Ist mit diesen Entscheidungen ein Rückspiel an die Politik, insbesondere den Unionsgesetzgeber gelungen? Nach meiner Lesart ist sie es, soweit es dem EuGH möglich war. Die Rechtsprechung zu Art. 13 Abs. 1 und 17 Dublin III-VO macht in ihrer handwerklichen Begründung deutlich, dass es bei der ursprünglichen Zuständigkeitsverteilung und damit bei der vollen Geltung des Dublin-Systems bleibt, auch in krisenhaften Zuständen. Von einer unionsgrundrechtlich begründeten Selbsteintrittspflicht hat der Gerichtshof bewusst abgesehen − die Zuständigkeit wechselt entweder durch unilateralen Selbsteintritt oder, wenn im eigentlich zuständigen Staat die Standards der Art. 4 GRC und Art. 3 EMRK unterschritten werden, aufgrund des Refoulement-Verbots, oder durch schlichten Zeitablauf (Art. 21 Abs. 1 Dublin III-VO). Es liegt letztlich in den Händen des nationalen Rechts oder des Unionsgesetzgebers, humanitäre Visa einzuführen und ebenso in der Ausstattung und Kraft mitgliedstaatlicher Verwaltungen, den Vollzug des Dublin-Systems unter Einhaltung konventions- und unionsgrundrechtlicher Standards sicherzustellen − was offensichtlich nicht gelingt.
Der EuGH hat letztlich, bis auf die Subjektivierung der Überstellungsfristen, keine generalanwaltliche Vorlage aufgegriffen und sich auf das geltende, wenn auch oft nicht angewandte Recht bezogen (oder zurückgezogen, wie manche meinen werden).

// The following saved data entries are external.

/-- An entry of the alert queue (R112). The queue is a list in creation order, so an entry's place in the list is its
creation order. -/
structure Entry where
  id : Nat
  cls : AlertClass
  subject : Subject
  created : Time
  text : List Byte
  inFlight : Bool
  attempts : Nat
  deriving DecidableEq, Repr

/-- The stage of an attempt, the two waits with their ends on the running count of main-crystal cycles (R127, R128). -/
inductive Stage where
  | sending
  | awaitTaken (due : Nat)
  | awaitDone (due : Nat)
  deriving DecidableEq, Repr

/-- The attempt in flight (R125). `frame` is the uplink frame it belongs to, `sent` the TRANSMIT on UL_TX while SENDING. -/
structure Attempt where
  id : Nat
  handle : Nat
  stage : Stage
  upgrade : Bool
  followOn : Option Subject
  frame : Nat
  sent : List Byte
  deriving DecidableEq, Repr

/-- An entry of the recent-results list (R130). -/
structure Result where
  id : Nat
  cls : AlertClass
  subject : Subject
  outcome : AlertState
  attempts : Nat
  time : Time
  deriving DecidableEq, Repr

/-- The last uplink frame decided, with its slot, its issue instant and whether that instant has been taken (R122, R123). -/
structure Decided where
  frame : Nat
  slot : Nat
  issue : Time
  taken : Bool
  deriving DecidableEq, Repr

/-- The modem receiver (R126): hunting, after a first sync byte, or inside a frame with the bytes from the kind on. -/
inductive ModemRx where
  | hunt
  | sync
  | frame (got : List Byte)
  deriving DecidableEq, Repr

structure UplinkParams where
  ownSlot : Nat
  stationId : Nat
  sohInterval : Nat
  deriving DecidableEq, Repr

structure AlertScheduler where
  queue : List Entry
  attempt : Option Attempt
  /-- the recent-results list, oldest first -/
  results : List Result
  outcomeCount : Nat
  idCounter : Nat
  handleCounter : Nat
  rx : ModemRx
  decided : Option Decided
  /-- the open rail windows, each by the number of its uplink frame -/
  windows : List Nat
  lastSoh : Option Nat
  params : UplinkParams
  attemptsStarted : Nat
  mbfSkips : Nat
  strayCount : Nat
  deriving DecidableEq, Repr

/-! ## Housekeeping monitor and charge accounting (spec/07) -/

/-- A reading (R140). -/
structure Reading where
  value : Option Int
  valid : Bool
  run : Nat
  deriving DecidableEq, Repr

/-- The offset and gain of one input (R139). -/
structure Calibration where
  offset : Nat
  gain : Nat
  deriving DecidableEq, Repr

structure Housekeeping where
  readings : Six Reading
  cal : Six Calibration
  /-- the expiry of the scan timer on the running count of watch ticks -/
  scanDue : Nat
  /-- the scan interval in force, in seconds -/
  interval : Nat
  scanCount : Nat
  deriving DecidableEq, Repr

/-- The eight limits of 7.5. -/
structure BatteryLimits where
  capacityMah : Nat
  eff : Nat
  vFull : Nat
  iTaper : Nat
  vEmpty : Nat
  vSrcMin : Nat
  chgTmin : Int
  chgTmax : Int
  deriving DecidableEq, Repr

/-- A point of the open-circuit table (7.4). -/
structure OcPoint where
  mv : Nat
  soc : Nat
  deriving DecidableEq, Repr

abbrev OcTable := Vector OcPoint 8

structure ChargeUnit where
  q : Int
  soc : Nat
  limits : BatteryLimits
  table : OcTable
  fullRun : Nat
  emptyRun : Nat
  fullLatch : Bool
  estimated : Bool
  estimateMark : Bool
  uncounted : Nat
  lastFull : Option Time
  lastEmpty : Option Time
  chargeOn : Bool
  deriving DecidableEq, Repr

/-! ## Heater controller (spec/08) -/

inductive HeaterState where
  | off
  | onSrc
  | onBat
  | fault
  deriving DecidableEq, Repr

/-- The pending-change record (R161); the deadline is on the running count of watch ticks. -/
structure PendingChange where
  wanted : HeaterState
  since : Time
  deadline : Nat
  deriving DecidableEq, Repr

structure HeaterParams where
  heatOn : Int
  heatOff : Int
  damageLow : Int
  overheat : Int
  reserve : Nat
  deferLimit : Nat
  deriving DecidableEq, Repr

structure Heater where
  state : HeaterState
  demand : Bool
  coldGuard : Bool
  change : Option PendingChange
  lowRun : Nat
  faults : Nat
  lastSwitch : Option Time
  target : HeaterState
  params : HeaterParams
  deriving DecidableEq, Repr

/-! ## Power tier controller (spec/09) -/

/-- The host rail's state with its deadline on the running count of watch ticks (9.5); a DOZING deadline is not yet set
until the HOST SLEEP reply has gone (R178). -/
inductive HostRail where
  | on
  | dozing (deadline : Option Nat)
  | asleep
  | cycling (deadline : Nat)
  | grace (deadline : Nat)
  | shed
  deriving DecidableEq, Repr

inductive WakeCause where
  | time
  | attention
  | tier
  deriving DecidableEq, Repr

structure TierParams where
  conserveBelow : Nat
  surviveBelow : Nat
  hibernateBelow : Nat
  hysteresis : Nat
  vCut : Nat
  silenceLimit : Nat
  deriving DecidableEq, Repr

structure PowerTier where
  tier : Tier
  tierTime : Time
  params : TierParams
  host : HostRail
  /-- the sleep record: the wake time in seconds, present or absent -/
  wakeTime : Option Nat
  /-- the running count of watch ticks at which the silence timer was last 0; none while it is stopped -/
  silenceFrom : Option Nat
  lastWake : Option WakeCause
  powerCycles : Nat
  enSens : Bool
  enModem : Bool
  /-- the running count of main-crystal cycles at which EN_MODEM last went on -/
  modemOnAt : Nat
  /-- the last-gasp record: idle (none), or holding until this running count of watch ticks -/
  gasp : Option Nat
  exitMark : Bool
  deriving DecidableEq, Repr

/-! ## Station link (spec/10) -/

/-- The eight attention flags in their fixed order (10.3). -/
inductive AttnFlag where
  | eventOpened
  | eventClosed
  | alertResult
  | timeGrade
  | powerTier
  | store
  | clip
  | linkOverrun
  deriving DecidableEq, Repr

/-- The station-link receiver's six states, each with the part of the frame it has taken (R186). -/
inductive LinkRx where
  | hunt
  | sync
  | length
  | head (len : Byte) (tag : Option Byte)
  | body (len tag kind : Byte) (got : List Byte)
  | check (len tag kind : Byte) (payload : List Byte) (hi : Option Byte)
  deriving DecidableEq, Repr

/-- What the end of a request's reply brings about besides the request leaving the list: nothing, the start of the DOZING
deadline (R178), or the second step of RESTART with scope LINK (R197). -/
inductive AtReplyEnd where
  | nothing
  | startDoze
  | emptyList
  deriving DecidableEq, Repr

/-- Where a pending request stands: not executed, executing (SETTINGS SAVE), or executed with its reply's payload. -/
inductive Progress where
  | waiting
  | executing
  | executed (reply : List Byte)
  deriving DecidableEq, Repr

structure Request where
  tag : Byte
  kind : Byte
  payload : List Byte
  progress : Progress
  atEnd : AtReplyEnd
  deriving DecidableEq, Repr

Dass der Ball weit im Feld des zerstrittenen Unionsgesetzgebers (in Form des Rates) liegt, wird auch bei einem Blick auf leistungsstarke Verwaltungsstaaten wie Deutschland deutlich: Hier treffen unionsrechtliche Normen zum Verantwortungsübergang und konventionsrechtliche refoulement-Testate auf schnell und unzureichend geschulte BAMF-Mitarbeiter, das Verfehlen ambitionierter Zielvorgaben der dortigen Entscheider, wobei der Druck sich auf die Qualität der Entscheidungen auswirkt und letztlich die Verwaltungsgerichtsbarkeit aufgrund der schieren Menge der auflaufenden Verfahren nicht nur erheblich überlastet wird, sondern ihrerseits händeringend nach personeller Verstärkung sucht.

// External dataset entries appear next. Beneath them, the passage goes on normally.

-- ==== Sys2Proof/Machine/Flags.lean ====
section
/-! DEFINITION. Every flag of the block: the eight attention flags with ATTN and the wake mask (R192), and the nine flags
and other marks of an event record (R95). -/

namespace Sys2Proof.Machine

/-- The bit of an attention flag and of its place in both masks (R204). -/
def AttnFlag.bit : AttnFlag → BitVec 8
  | .eventOpened => 0x01
  | .eventClosed => 0x02
  | .alertResult => 0x04
  | .timeGrade => 0x08
  | .powerTier => 0x10
  | .store => 0x20
  | .clip => 0x40
  | .linkOverrun => 0x80

/-- A block raises a flag: it is set whatever the masks say, and a raise whose bit stands in the wake mask is an ATTENTION
wake source, whether the flag was set already or not (R192). -/
def raise (f : AttnFlag) (s : State) : State :=
  let s1 := s.modSl fun l => { l with flags := l.flags ||| f.bit }
  if s.sl.wakeMask &&& f.bit = 0 then s1 else wakeHost .attention s1

/-- ATTN is high while some flag is set whose bit is set in the line mask (R192). -/
def State.attn (s : State) : Bool := s.sl.flags &&& s.sl.lineMask != 0

/-- Changes the record that holds a number. -/
def updRecord (num : Nat) (f : EventRecord → EventRecord) (s : State) : State :=
  s.modEt fun t => { t with records := t.records.map fun r => if r.number = num then f r else r }

/-- The record that holds a number. -/
def State.record (s : State) (num : Nat) : Option EventRecord := s.et.records.find? fun r => r.number = num

/-- Sets flags of the record that holds a number (R95). -/
def setEventFlag (num : Nat) (f : EventFlags → EventFlags) (s : State) : State :=
  updRecord num (fun r => { r with flags := f r.flags }) s

/-- Sets flags of the current event, if there is one: its record is OPEN or POST (R94, R95). -/
def setCurrentFlag (f : EventFlags → EventFlags) (s : State) : State :=
  match s.tu.current with
  | some n => setEventFlag n f s
  | none => s

/-- A record is pinned when it is OPEN or POST, when its alert is QUEUED or IN_FLIGHT, or when its host pin is set (R100). -/
def EventRecord.pinned (r : EventRecord) : Bool :=
  r.state != .closed || r.alert = .queued || r.alert = .inFlight || r.hostPin

end Sys2Proof.Machine
end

Man mag die EuGH-Rechtsprechung in ihrer Zusammenschau mit den konventionsrechtlichen Einwirkungen normativ vertretbar finden. Politisch gehört dieses Thema − jenseits von unproduktiven Spielchen um Schuldzuweisungen für die seit 2015 in der Öffentlichkeit angekommene „Migrationskrise“ − auf eine zukunftsgerichtete Weise in den Bundestagswahlkampf. Das von Fristabläufen, fakultativen Ausnahmeregeln und menschenrechtlichen Stoppschildern überlagerte System ist in seiner jetzigen Form für keinen Mitgliedstaat auf Dauer tragfähig. Die Politik steht vor der schwierigen Aufgabe, multiple kollektive Belange, sowohl in den Herkunfts- wie Zielstaaten, mit individuellen von Flüchtlingen und Migranten abzuwägen und in ein neues rechtliches System zu gießen. Sie sollte uns wahlberechtigte Bürger eingehender und sachlicher mit dem Thema belasten.